全米科学アカデミー委員会、農薬人体実験を容認

農業情報研究所(WAPIC)

04.2.21

 全米科学アカデミーのナショナル・リサーチ・カウンシルは19日、農薬毒性の人体実験を認めるという驚くべき報告書を出した(Intentional Human Dosing Studies for EPA Regulatory Purposes: Scientific and Ethical Issues)。01年のブッシュ政府の要請に応えたものである。

 報告は、厳格な科学的・倫理的基準を満たすかぎりで、人間を故意に農薬その他の有毒物質に曝した研究から得られるデータの利用を環境保護庁(EPA)が許されるべきだと結論する。EPAは、安全性を評価する動物実験に根拠を置く研究だけを受け入れべきで、実験台となるボランティアに対する報酬は高すぎても、低すぎてもいけないという。

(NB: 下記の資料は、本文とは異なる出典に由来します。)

-- ==== Sys2Proof/Machine/Regs.lean ====
section
/-!
DEFINITION. The register map of the spec: one row per register (block, offset, copies, field types, reset value, reset
level), and the address and the fields of every register by name. The rows follow the register tables of the chapters
(R72 to R84, R112 to R122, R162 to R171, R190 to R196, R225 to R232, R261 to R270, R300 to R308, R350 to R358, R395 to R400,
R424 to R429, R464 to R472, R499 to R502, R531, R532, R559 to R565, R582 to R586, R611 to R615, R634 to R639, R659 to R664).
-/
namespace Sys2Proof.Machine

/-- The reset level that returns a register to its reset value (R9): @C, @S, @P, or none at all. -/
inductive RegLevel where
  | core | system | power | never
  deriving DecidableEq, Repr

/-- One register of a block: its offset in the block, how many copies it has and their distance, its reset value (copy k
resets to reset + k × rstep), and the bits of each access type of R8. cfg is the bits that are configuration-class (R71, R30). -/
structure RegRow where
  name : String
  off : Nat
  count : Nat := 1
  stride : Nat := 4
  reset : Nat := 0
  rstep : Nat := 0
  rw : Nat := 0
  w1c : Nat := 0
  w1s : Nat := 0
  wo : Nat := 0
  rc : Nat := 0
  rwl : Nat := 0
  cfg : Nat := 0
  lvl : RegLevel := .system
  deriving DecidableEq, Repr

/-- A block of registers: its BAR0 base, the distance and the number of its copies, and its rows. -/
structure RegBlock where
  base : Nat
  stride : Nat
  count : Nat
  rows : List RegRow
  deriving DecidableEq, Repr

/-- A field of a register: the register's BAR0 address, the field's lowest bit and its width. -/
structure Fld where
  reg : Nat
  lo : Nat
  w : Nat
  deriving DecidableEq, Repr

/-- Identity and features (BAR0 0x0000_0000). -/
def rowsID : List RegRow :=
  [ { name := "DEVICE_ID", off := 0x0, reset := 0x16480001, lvl := .never },
    { name := "ID_SN", off := 0x10, count := 4, lvl := .never },
    { name := "ID_RCFG", off := 0x20, lvl := .never },
    { name := "FEAT_OFFER", off := 0x40, reset := 0xF, lvl := .never },
    { name := "FEAT_OFFER", off := 0x44, count := 3, lvl := .never },
    { name := "FEAT_ACCEPT", off := 0x50, reset := 0x1, rw := 0xFFFFFFFF },
    { name := "FEAT_ACCEPT", off := 0x54, count := 3, rw := 0xFFFFFFFF },
    { name := "FEAT_COMMIT", off := 0x60, wo := 0x1 },
    { name := "FEAT_STAT", off := 0x64 } ]

/-- Clocks (0x0001_0000). -/
def rowsCK : List RegRow :=
  [ { name := "CK_STAT", off := 0x0, reset := 0x8 },
    { name := "CK_CFG", off := 0x4, reset := 0x62, rw := 0x77, cfg := 0x77 },
    { name := "CK_CTRL", off := 0x8, wo := 0x1 },
    { name := "CK_EVT", off := 0xC, w1c := 0x3FF },
    { name := "CK_EVT_EN", off := 0x10, rw := 0x3FF },
    { name := "CK_MON", off := 0x14 },
    { name := "CK_PLL", off := 0x20, count := 5 },
    { name := "CK_BECALM", off := 0x34 },
    { name := "CK_BECALM_US", off := 0x38 },
    { name := "CK_CLKOUT", off := 0x40, rw := 0x1FFFF, cfg := 0x1FFFF },
    { name := "CK_CNT_LEVEL1", off := 0x50, rc := 0xFFFFFFFF },
    { name := "CK_CNT_BECALM", off := 0x54, rc := 0xFFFFFFFF },
    { name := "CK_CNT_LOCKLOST", off := 0x58, rc := 0xFFFFFFFF },
    { name := "CK_CNT_FORCESW", off := 0x5C, rc := 0xFFFFFFFF },
    { name := "CK_CNT_BADWIN", off := 0x60, rc := 0xFFFFFFFF } ]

 これは、環境毒物に関する現在の規制は厳しすぎる、人体実験をすればより高い大気・水質汚染レベルでも無害なこと証明できると主張してきた製造業界の要望に答えるものだ。クリンントン時代のEPAは人体実験に基づくデータは受け入れなかったが、ブッシュ政権になってから受け入れの姿勢を示してきた。

 現在は、人間の安全許容量は、動物にとって有害な量の10分の1、一定の人々にはその10分の1(つまり動物の100分の1)、さらに子供や退治にはその10分の1(1000分の1)と定められている。毒物に対する感受性の違いを考慮したものだが、これが正確かどうかは、人体実験しなければ分からない。だが、人体実験までしてこれを確かめようというのは、どんな条件を付けようと「科学」の倫理の限界を超えている。アメリカでしか出ようがない発想だ。こんな「科学」がもたらすデータが世界基準を作るようになることになるのは絶対に許せない。温暖化、遺伝子組み換え、BSE、みんなそうだが、米国の「科学的精神」は、世界の人々の健康と命、環境をますます脅かすものとなってきた。